What’s hard is what Asimov always warned us about: Not the robot’s logic, but its ethics. Not its sensors, but its soul.
That’s why I reframed Asimov’s Four Laws. That’s why Dr. Walther and Faisal Hoque are calling for a human reset. Because what we’re seeing isn’t a glitch in the machine, it’s a glitch in the mirror.
AI is asking a question we didn’t expect to hear from a robot: “Who are you, and what do you want me to become?”
What This Means for the Smart Building Community
We need to:
- Read more beyond the tech stack: psychology, ethics, systems behavior.
- Stop dismissing AI’s hallucinations. Start asking what they’re revealing about us.
- Rethink how we model, specify, and structure information for the long game.
- Accept that AI isn’t plug-and-play. It’s watch-and-learn. And it’s learning from us.
If AI is becoming a digital twin of how we operate as a civilization, then the question isn’t just “How do we deploy it?” It’s also: What do we want it to learn from us?
Final Reflection
The more we digitize our cities, the more they become mirrors. And maybe the most important tool we need right now isn’t a new automation protocol, but a moment of reflection.
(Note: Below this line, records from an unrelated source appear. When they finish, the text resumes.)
-- ==== Sys2Proof/Laws/KeptHbm.lean ====
section
/-! SUPPORT. For every operation of Machine/Hbm.lean the parts of the state that it may change. -/
set_option linter.unusedTactic false
set_option linter.unreachableTactic false
set_option linter.unusedVariables false
set_option linter.tactic.unusedName false
set_option Elab.async false
namespace Sys2Proof.Machine

def km_readBursts : Nat := km_checked ||| km_burst

theorem State.readBursts_kept (s : State) (x : Request) (errorBits : Nat) : Kept km_readBursts s (State.readBursts s x errorBits).2 := by
  unfold State.readBursts
  repeat' (first
    | with_reducible assumption
    | decide +kernel
    | with_reducible exact Kept.refl ..
    | (with_reducible apply Kept.ite <;> intro _)
    | (with_reducible apply Kept.ite2 <;> intro _)
    | with_reducible apply Kept.step (State.checked_kept _ _ _)
    | with_reducible apply Kept.step (State.burst_kept _ _ _ _ _ _)
    | with_reducible apply Kept.foldl_snd
    | with_reducible refine fun (x : _ × State) a hx => ?_
    | with_reducible apply Kept.foldl
    | with_reducible refine fun (x : State) a hx => ?_
    | (extract_lets +onlyGivenNames x; refine cutK (m := km_readBursts) (s := s) (x := x) ?_ ?_; on_goal 1 => (try unfold x); on_goal 2 => (intro hx; clear_value x))
    | (extract_lets +onlyGivenNames x; refine cutK (m := km_readBursts) (s := s) (x := x.2) ?_ ?_; on_goal 1 => (try unfold x); on_goal 2 => (intro hx; clear_value x))
    | extract_lets +onlyGivenNames x
    | split
    | refine Kept.of_snd ‹_› ?_
    | dsimp +zetaDelta only [id_eq])

def km_nearIssue : Nat := pt.hms ||| km_hmsCount

theorem State.nearIssue_kept (s : State) (pc : Nat) : Kept km_nearIssue s (State.nearIssue s pc) := by
  unfold State.nearIssue
  repeat' (first
    | with_reducible assumption
    | decide +kernel
    | with_reducible exact Kept.refl ..
    | (with_reducible apply Kept.ite <;> intro _)
    | with_reducible apply Kept.step (State.hmsCount_kept _ _ _)
    | with_reducible apply Kept.foldl
    | with_reducible refine fun (x : State) a hx => ?_
    | (extract_lets +onlyGivenNames x; refine cutK (m := km_nearIssue) (s := s) (x := x) ?_ ?_; on_goal 1 => (try unfold x); on_goal 2 => (intro hx; clear_value x))
    | extract_lets +onlyGivenNames x
    | dsimp +zetaDelta only [id_eq]
    | with_reducible apply Kept.set_hms)

def km_memServe : Nat := pt.hms ||| pt.mem ||| km_activate ||| km_nearIssue ||| km_loadStats ||| km_draw ||| km_raise ||| km_readBursts ||| km_emit

theorem State.memServe_kept (s : State) (x : Request × Nat) (errorBits : Nat) : Kept km_memServe s (State.memServe s x errorBits) := by
  unfold State.memServe
  repeat' (first
    | with_reducible assumption
    | decide +kernel
    | with_reducible exact Kept.refl ..
    | (with_reducible apply Kept.ite <;> intro _)
    | with_reducible apply Kept.step (State.nearIssue_kept _ _)
    | with_reducible apply Kept.step (State.activate_kept _ _ _)
    | with_reducible apply Kept.step (State.loadStats_kept _ _ _ _ _)
    | with_reducible apply Kept.step (State.draw_kept _)
    | with_reducible apply Kept.step (State.raise_kept _ _ _ _ _ _ _ _)
    | with_reducible apply Kept.step (State.readBursts_kept _ _ _)
    | with_reducible apply Kept.step (State.emit_kept _ _)
    | exact Memory.writeAll_wf _ _
    | exact Tbl.filter_wf _
    | (extract_lets +onlyGivenNames x; refine cutK (m := km_memServe) (s := s) (x := x) ?_ ?_; on_goal 1 => (try unfold x); on_goal 2 => (intro hx; clear_value x))
    | (extract_lets +onlyGivenNames x; refine cutK (m := km_memServe) (s := s) (x := x.2) ?_ ?_; on_goal 1 => (try unfold x); on_goal 2 => (intro hx; clear_value x))
    | extract_lets +onlyGivenNames x
    | split
    | refine Kept.of_snd ‹_› ?_
    | dsimp +zetaDelta only [id_eq]
    | with_reducible apply Kept.set_hms
    | with_reducible apply Kept.set_mem)

def km_memArrive : Nat := pt.hms ||| km_wake

theorem State.memArrive_kept (s : State) (r : Request) : Kept km_memArrive s (State.memArrive s r) := by
  unfold State.memArrive
  repeat' (first
    | with_reducible assumption
    | decide +kernel
    | with_reducible exact Kept.refl ..
    | (with_reducible apply Kept.ite <;> intro _)
    | with_reducible apply Kept.step (State.wake_kept _ _ _)
    | (extract_lets +onlyGivenNames x; refine cutK (m := km_memArrive) (s := s) (x := x) ?_ ?_; on_goal 1 => (try unfold x); on_goal 2 => (intro hx; clear_value x))
    | extract_lets +onlyGivenNames x
    | split
    | refine Kept.of_snd ‹_› ?_
    | dsimp +zetaDelta only [id_eq]
    | with_reducible apply Kept.set_hms)

def km_execMemoryRequest : Nat := km_memArrive ||| km_memServe

theorem execMemoryRequest_kept (channel master : Nat) (write : Bool) (addr : Nat) (data : Bytes) (errorBits : Nat) (s : State) :
    KeptR km_execMemoryRequest s (execMemoryRequest channel master write addr data errorBits s) := by
  unfold execMemoryRequest
  repeat' (first
    | with_reducible assumption
    | decide +kernel
    | with_reducible exact Kept.refl ..
    | with_reducible refine KeptR.next ?_
    | with_reducible exact KeptR.fault
    | with_reducible apply Kept.step (State.memArrive_kept _ _)
    | with_reducible apply Kept.step (State.memServe_kept _ _ _)
    | (with_reducible apply KeptR.ite <;> intro _)
    | (with_reducible apply Kept.ite <;> intro _)
    | (extract_lets +onlyGivenNames x; refine cutK (m := km_execMemoryRequest) (s := s) (x := x) ?_ ?_; on_goal 1 => (try unfold x); on_goal 2 => (intro hx; clear_value x))
    | extract_lets +onlyGivenNames x
    | split
    | refine Kept.of_snd ‹_› ?_
    | dsimp +zetaDelta only [id_eq])

def km_captureWord : Nat := ob Obj.ptfCapStatus ||| pt.mem ||| km_produceFlow ||| km_setNdl ||| km_latch

theorem State.captureWord_kept (s : State) (n : Nat) (idx : Nat) (word : Nat) : Kept km_captureWord s (State.captureWord s n idx word) := by
  unfold State.captureWord
  repeat' (first
    | with_reducible assumption
    | decide +kernel
    | with_reducible exact Kept.refl ..
    | (with_reducible apply Kept.ite <;> intro _)
    | with_reducible apply Kept.step (State.setFld_kept _ _ _ _ _)
    | with_reducible apply Kept.step (State.count_kept _ _ _ _ _ _)
    | with_reducible apply Kept.step (State.produceFlow_kept _ _ _ _ _)
    | with_reducible apply Kept.step (State.setNdl_kept _ _ _)
    | with_reducible apply Kept.step (State.latch_kept _ _)
    | exact Memory.writeAll_wf _ _
    | exact Tbl.filter_wf _
    | (extract_lets +onlyGivenNames x; refine cutK (m := km_captureWord) (s := s) (x := x) ?_ ?_; on_goal 1 => (try unfold x); on_goal 2 => (intro hx; clear_value x))
    | extract_lets +onlyGivenNames x
    | split
    | refine Kept.of_snd ‹_› ?_
    | dsimp +zetaDelta only [id_eq]
    | with_reducible apply Kept.set_mem)

def km_writeSamples : Nat := pt.mem

theorem State.writeSamples_kept (s : State) (u : Nat) (slot : Nat) (span : Nat) (first : Nat) (words : List Nat) : Kept km_writeSamples s (State.writeSamples s u slot span first words) := by
  unfold State.writeSamples
  repeat' (first
    | with_reducible assumption
    | decide +kernel
    | with_reducible exact Kept.refl ..
    | (with_reducible apply Kept.ite <;> intro _)
    | exact Memory.writeAll_wf _ _
    | exact Tbl.filter_wf _
    | with_reducible apply Kept.foldl
    | with_reducible refine fun (x : State) a hx => ?_
    | (extract_lets +onlyGivenNames x; refine cutK (m := km_writeSamples) (s := s) (x := x) ?_ ?_; on_goal 1 => (try unfold x); on_goal 2 => (intro hx; clear_value x))
    | extract_lets +onlyGivenNames x
    | split
    | refine Kept.of_snd ‹_› ?_
    | dsimp +zetaDelta only [id_eq]
    | with_reducible apply Kept.set_mem
    | exact Memory.foldl_writeAll_wf _ _ _)

def km_execRecordComplete : Nat := ob Obj.taeState ||| pt.freeCtr ||| km_reach ||| km_writeSamples ||| km_setUnit ||| km_produceFlow ||| km_taeCount ||| km_rearmFrom

theorem execRecordComplete_kept (unit : Nat) (changes : Changes) (s : State) : KeptR km_execRecordComplete s (execRecordComplete unit changes s) := by
  unfold execRecordComplete
  repeat' (first
    | with_reducible assumption
    | decide +kernel
    | with_reducible exact Kept.refl ..
    | (with_reducible apply KeptR.ite <;> intro _)
    | (with_reducible apply Kept.ite <;> intro _)
    | with_reducible refine KeptR.next ?_
    | with_reducible exact KeptR.fault
    | with_reducible apply Kept.step (State.wr_kept _ _ _ _)
    | with_reducible apply Kept.step (State.reach_kept _ _)
    | with_reducible apply Kept.step (State.writeSamples_kept _ _ _ _ _ _)
    | with_reducible apply Kept.step (State.setUnit_kept _ _ _)
    | with_reducible apply Kept.step (State.produceFlow_kept _ _ _ _ _)
    | with_reducible apply Kept.step (State.taeCount_kept _ _ _)
    | with_reducible apply Kept.step (State.rearmFrom_kept _ _ _)
    | (extract_lets +onlyGivenNames x; refine cutK (m := km_execRecordComplete) (s := s) (x := x) ?_ ?_; on_goal 1 => (try unfold x); on_goal 2 => (intro hx; clear_value x))
    | extract_lets +onlyGivenNames x
    | split
    | refine Kept.of_snd ‹_› ?_
    | dsimp +zetaDelta only [id_eq]
    | with_reducible apply Kept.set_freeCtr)

end Sys2Proof.Machine
end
In the end, this isn’t just about reconciling AI and Digital Twins. It’s about reconciling ourselves—with the tools we’ve built, the chaos we’ve unleashed, and the order we’re still chasing. If this felt like therapy, maybe that’s because it is.
AI didn’t ask for therapy. But the building industry might need it, urgently.
Because the goal isn’t just smarter buildings. It’s wiser ones.